-- ==== Sys2Proof/Machine/Access.lean ====
section
/-! DEFINITION. Storage accesses: MEM cells over port 1 with the march engine's hand-back, and the
middles of the queue engines (R120, R122, R137). -/

namespace Sys2Proof.Machine

/-- The router behind which a master issues its requests (R274). -/
def masterRouter : Master → Nat
  | .host => 72
  | .puppeteer => 75
  | .core _ => 73
  | .sched => 73
  | .dma _ => 72
  | .engine p => [27, 28, 35, 36].getD p 27
  | .derailleur r => r
  | .tunnel r => r
  | .loader => 75
  | .cxp i => [68, 69, 70, 71].getD (i / 4) 70
  | .eth p => [68, 69, 70, 71].getD p 69

/-- The march test of plane `p`. -/
def State.march (s : State) (p : Nat) : March := mget {} s.marches p
/-- Changes the march test of plane `p`. -/
def State.onMarch (s : State) (p : Nat) (f : March → March) : State :=
  { s with marches := mset {} s.marches p (f (s.march p)) }

/-- MT_STAT of plane `p` (R477). -/
def mtStat (p : Nat) : Nat := planeBase p + 0xE004

/-- The bank cycles that a test of one bank takes: 2,560 for each background, or two passes of 3,324 (R456, R457). -/
def March.total (m : March) : Nat :=
  if m.dest then 2560 * (b2n (m.bg.testBit 0) + b2n (m.bg.testBit 1) + b2n (m.bg.testBit 2)) else 6648

/-- Where a destructive test stands at bank cycle `k`: the element M0 to M5 and its row (R456). -/
def destSpot (k : Nat) : Nat × Nat :=
  let k := k % 2560
  if k < 256 then (0, k)
  else if k < 2304 then ((k - 256) / 512 + 1, if k < 1280 then (k - 256) % 512 / 2 else 255 - (k - 256) % 512 / 2)
  else (5, k - 2304)

/-- The number of the element in which a preserving test stands at bank cycle `k`: 13 bank cycles each, 11 at the
first and the last row of a pass (R457). -/
def elementAt (k : Nat) : Nat :=
  k / 3324 * 256 + (if k % 3324 < 11 then 0 else min 255 ((k % 3324 - 11) / 13 + 1))

/-- The bank cycle at which element `n` of a preserving test begins. -/
def elementStart (n : Nat) : Nat := n / 256 * 3324 + (if n % 256 = 0 then 0 else 11 + 13 * (n % 256 - 1))

/-- Where a test stands at bank cycle `k`: the element of a destructive one, the pass of a preserving one, and the
row. -/
def March.spot (m : March) (k : Nat) : Nat × Nat :=
  let k := min k (m.total - 1)
  if m.dest then destSpot k
  else (elementAt k / 256, if elementAt k < 256 then elementAt k else 511 - elementAt k)

/-- The bank cycles of its test that the engine of plane `p` has done: one for each region cycle while it holds the
bank (R202, R456). -/
def State.marchCycles (s : State) (p : Nat) : Nat :=
  let m := s.march p
  if s.rf (mtStat p) 24 3 = 2 then
    m.done + (if s.rb (regionBase (regionOf p (m.cur / 128)) + 0x200) 1 then 10 else 12) * (s.now - m.since) / 8
  else m.done

/-- PASS, ELEMENT and ROW of MT_STAT in a word (R477). -/
def spotWord (dest : Bool) (at_ : Nat × Nat) (v : Word32) : Word32 :=
  setFld (setFld (setBit v 20 (!dest && at_.1 == 1)) 16 4 (if dest then at_.1 else 0)) 8 8 at_.2

/-- MT_STAT as it reads: while a test is in progress PASS, ELEMENT and ROW say where it stands (R477). -/
def State.mtStatRead (s : State) (p : Nat) : Word32 :=
  let m := s.march p
  let v := s.rg (mtStat p)
  if v.getLsbD 31 then spotWord m.dest (m.spot (s.marchCycles p)) v else v

/-- The march engine finishes its element, restores the word and hands bank `b` back (R122, R460). -/
def State.handBack (s : State) (r c b : Nat) : State :=
  let p := planeOf r
  let s := (s.setRb (memctl r c) (12 + b) false).setRb (memctl r c) 17 false
  let t := s.now
  let k := elementStart (elementAt (s.marchCycles p) + 1)
  (s.onMarch p (fun m => { m with since := t, done := k })).setRf (mtStat p) 24 3 3

/-- Whether the march engine has borrowed the bank of a word under a preserving test (R122). -/
def State.lent (s : State) (r c w : Nat) : Bool := s.rb (memctl r c) (12 + w % 4) && !s.rb (memctl r c) 16

/-- A read of a MEM-cell word over port 1, its bank claimed (R116, R120). -/
def State.cellGetNow (s : State) (m : Master) (r c w : Nat) : State × MemAns :=
  if s.portOneAllows m r c w false then
    let (s, x) := s.portOneRead r c w
    (s, { x := x })
  else (s, { status := 1 })

/-- A write of a MEM-cell word over port 1, its bank claimed (R116, R120). -/
def State.cellPutNow (s : State) (m : Master) (r c w : Nat) (slots : BitVec 12) (bytes : BitVec 32) (d : Line) : State × Nat :=
  if s.portOneAllows m r c w true then (s.portOneWrite r c w slots bytes d, 0) else (s, 1)

/-- Answers master `m` for region `r`, and counts a nonzero status (R283). -/
def State.answer (s : State) (m : Master) (a st t : Nat) (d : Nat) : State :=
  (s.countStatus st t (masterRouter m) t).put (.answer m a st d)

/-- What an access to port 1 does once it starts, and what it answers master `m` (R116). -/
def State.portOneDo (s : State) (m : Master) (r c w : Nat) (op : P1Op) : State :=
  let a := cellAddr r c w
  match op with
  | .read => let x := s.cellGetNow m r c w; x.1.answer m a x.2.status r x.2.x.data.toNat
  | .write slots d => let x := s.cellPutNow m r c w slots 0 d; x.1.answer m a x.2 r 0
  | .bytes k d => let x := s.cellPutNow m r c w 0 k d; x.1.answer m a x.2 r 0

/-- The quiet time of a preserving test of the bank begins again (R460). -/
def State.restartQuiet (s : State) (r c w : Nat) : State :=
  let p := planeOf r
  if (s.march p).cur = 128 * planeIdx r + 4 * c + w % 4 then
    let t := s.now
    s.onMarch p (fun m => { m with since := t })
  else s

/-- A preserving test hands the bank of a word back, and the quiet time begins again (R122, R460). -/
def State.claimOne (s : State) (r c w : Nat) : State :=
  (if s.lent r c w then s.handBack r c (w % 4) else s).restartQuiet r c w

/-- An owner access claims its bank. Accesses that wait for the cell are older: they claim theirs and proceed
first (R116, R122). -/
def State.claimBank (s : State) (r c w : Nat) : State :=
  let mine := fun e : Master × Nat × Nat × Nat × P1Op => e.2.1 == r && e.2.2.1 == c
  let l := s.p1Wait.filter mine
  let s := { s with p1Wait := s.p1Wait.filter (fun e => !mine e) }
  (l.foldl (fun s e => (s.claimOne r c e.2.2.2.1).portOneDo e.1 r c e.2.2.2.1 e.2.2.2.2) s).claimOne r c w

/-- A read of a MEM-cell word over port 1 (R116, R120, R122). -/
def State.cellGet (s : State) (m : Master) (r c w : Nat) : State × MemAns :=
  if s.portOneAllows m r c w false then (s.claimBank r c w).cellGetNow m r c w else (s, { status := 1 })

/-- A write of a MEM-cell word over port 1 (R116, R120, R122). -/
def State.cellPut (s : State) (m : Master) (r c w : Nat) (slots : BitVec 12) (bytes : BitVec 32) (d : Line) : State × Nat :=
  if s.portOneAllows m r c w true then (s.claimBank r c w).cellPutNow m r c w slots bytes d else (s, 1)

/-- The region, cell and word at a MEM-cell address (R112). -/
def cellOf (a : Nat) : Option (Nat × Nat × Nat) :=
  if 0x4000000000 ≤ a ∧ a < 0x4004000000 then
    some ((a - 0x4000000000) / 0x100000, a / 0x8000 % 32, a / 0x20 % 1024)
  else none

/-- The core whose local memory holds an address, 16 for the puppeteer (R249). -/
def localOf (a : Nat) : Option Nat :=
  if 0x4100000000 ≤ a ∧ a < 0x4100480000 then some (min 16 ((a - 0x4100000000) / 0x40000)) else none

/-- Local memories and the logbook: whether a NoC write of master `m` to `a` is allowed (R464). -/
def rawWritable (m : Master) (a : Nat) : Bool :=
  a < logbookAddr || (m == .puppeteer && logbookAddr + 0x1000 ≤ a && a < logbookAddr + 0x2000)

/-- A read of a local-memory word: a CE is written back and counted, that of the puppeteer in counter 6 of the
logbook (R250, R312, R329, R468). -/
def State.localGet (s : State) (n a : Nat) : State × MemAns :=
  let x := s.examine a
  let s := if x.ce then
      let s := s.putLine a x.data
      if n < 16 then s.count (0xC0001C + 0x100 * n)
      else s.pokeBytes (logbookAddr + 0x1030) (s.peekBytes (logbookAddr + 0x1030) 8 + 1) 8
    else s
  (s, { x := x })

/-- A write of a local-memory word, of whole slots or of bytes (R250). -/
def State.localPut (s : State) (a : Nat) (slots : BitVec 12) (bytes : BitVec 32) (d : Line) : State :=
  let x := s.examine a
  if slots = 0 ∧ bytes = 0 then s else s.putLine a (writeMerge x.raw x.ue slots bytes d)

/-- The router of a storage target; none where no row of R280 matches. -/
def State.targetRouter (s : State) (a : Nat) : Option Nat :=
  match cellOf a with
  | some (r, _, _) => some r
  | none =>
    if a < 2 ^ 38 then some (s.dramRouter a)
    else if (localOf a).isSome then some (if a < 0x4100400000 then 73 else 75)
    else if logbookAddr ≤ a ∧ a < logbookAddr + 0x800000 then some 75
    else none

/-- A storage-word read at its target (R278, R295). -/
def State.wordRead (s : State) (m : Master) (a : Nat) : State × MemAns :=
  match cellOf a with
  | some (r, c, w) =>
    if s.rf (regionBase r + 0x20C) 0 2 ≠ 0 then (s, { status := 4 }) else s.cellGet m r c w
  | none =>
    if a < 2 ^ 38 then s.dramRead m a
    else match localOf a with
      | some n => s.localGet n a
      | none =>
        if logbookAddr ≤ a ∧ a < logbookAddr + 0x800000 then
          let d := lineAt s.mem a
          (s, { x := { raw := d, data := d } })
        else (s, { status := 3 })

/-- A storage-word write at its target. -/
def State.wordWrite (s : State) (m : Master) (a : Nat) (slots : BitVec 12) (bytes : BitVec 32) (d : Line) : State × Nat :=
  match cellOf a with
  | some (r, c, w) =>
    if s.rf (regionBase r + 0x20C) 0 2 ≠ 0 then (s, 4) else s.cellPut m r c w slots bytes d
  | none =>
    if a < 2 ^ 38 then s.dramWrite m a slots bytes d
    else match localOf a with
      | some n =>
        let s := s.localPut a slots bytes d
        let other := m != if h : n < 16 then .core ⟨n, h⟩ else .puppeteer
        (if other then { s with cores := mupd {} s.cores n (fun c => { c with
          resv := if c.resv = some (a / 32) then none else c.resv }) } else s, 0)
      | none =>
        if logbookAddr ≤ a ∧ a < logbookAddr + 0x800000 then
          if rawWritable m a then
            (s.pokeBytes a (writeMerge (lineAt s.mem a) false slots bytes d).toNat 32, 0)
          else (s, 1)
        else (s, 3)

/-- A storage-word read by master `m`, whole: route, target, answer (R278, R283, R289). -/
def State.wordGet (s : State) (m : Master) (a : Nat) : State × MemAns :=
  let r := s.whole (m == .loader) (masterRouter m) (s.targetRouter a) 1 a 1 (fun s => let x := s.wordRead m a; (x.1, x.2.status, x.2)) {}
  (r.1, { r.2.2 with status := r.2.1 })

/-- A storage-word write by master `m`, whole. -/
def State.wordPut (s : State) (m : Master) (a : Nat) (slots : BitVec 12) (bytes : BitVec 32) (d : Line) : State × Nat :=
  let r := s.whole (m == .loader) (masterRouter m) (s.targetRouter a) (if slots = 0 then 3 else 2) a 1
    (fun s => let x := s.wordWrite m a slots bytes d; (x.1, x.2, ())) ()
  (r.1, r.2.1)

/-- A middle read by the queue engine of plane `p`: its own port to MEM cells, the network to DRAM
(R137, R138). -/
def State.midRead (s : State) (p : Fin 4) (a : Nat) : State × MemAns :=
  match cellOf a with
  | some (r, c, w) => s.cellGet (.engine p) r c w
  | none => s.wordGet (.engine p) a

/-- A middle write by the queue engine of plane `p`. -/
def State.midWrite (s : State) (p : Fin 4) (a : Nat) (slots : BitVec 12) (d : Line) : State × Nat :=
  match cellOf a with
  | some (r, c, w) => s.cellPut (.engine p) r c w slots 0 d
  | none => s.wordPut (.engine p) a slots 0 d

end Sys2Proof.Machine
end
= = =
Copy out each line of the listing that holds the string "wordRead".

**WRITTEN RESPONSE**
def State.wordRead (s : State) (m : Master) (a : Nat) : State × MemAns :=
  let r := s.whole (m == .loader) (masterRouter m) (s.targetRouter a) 1 a 1 (fun s => let x := s.wordRead m a; (x.1, x.2.status, x.2)) {}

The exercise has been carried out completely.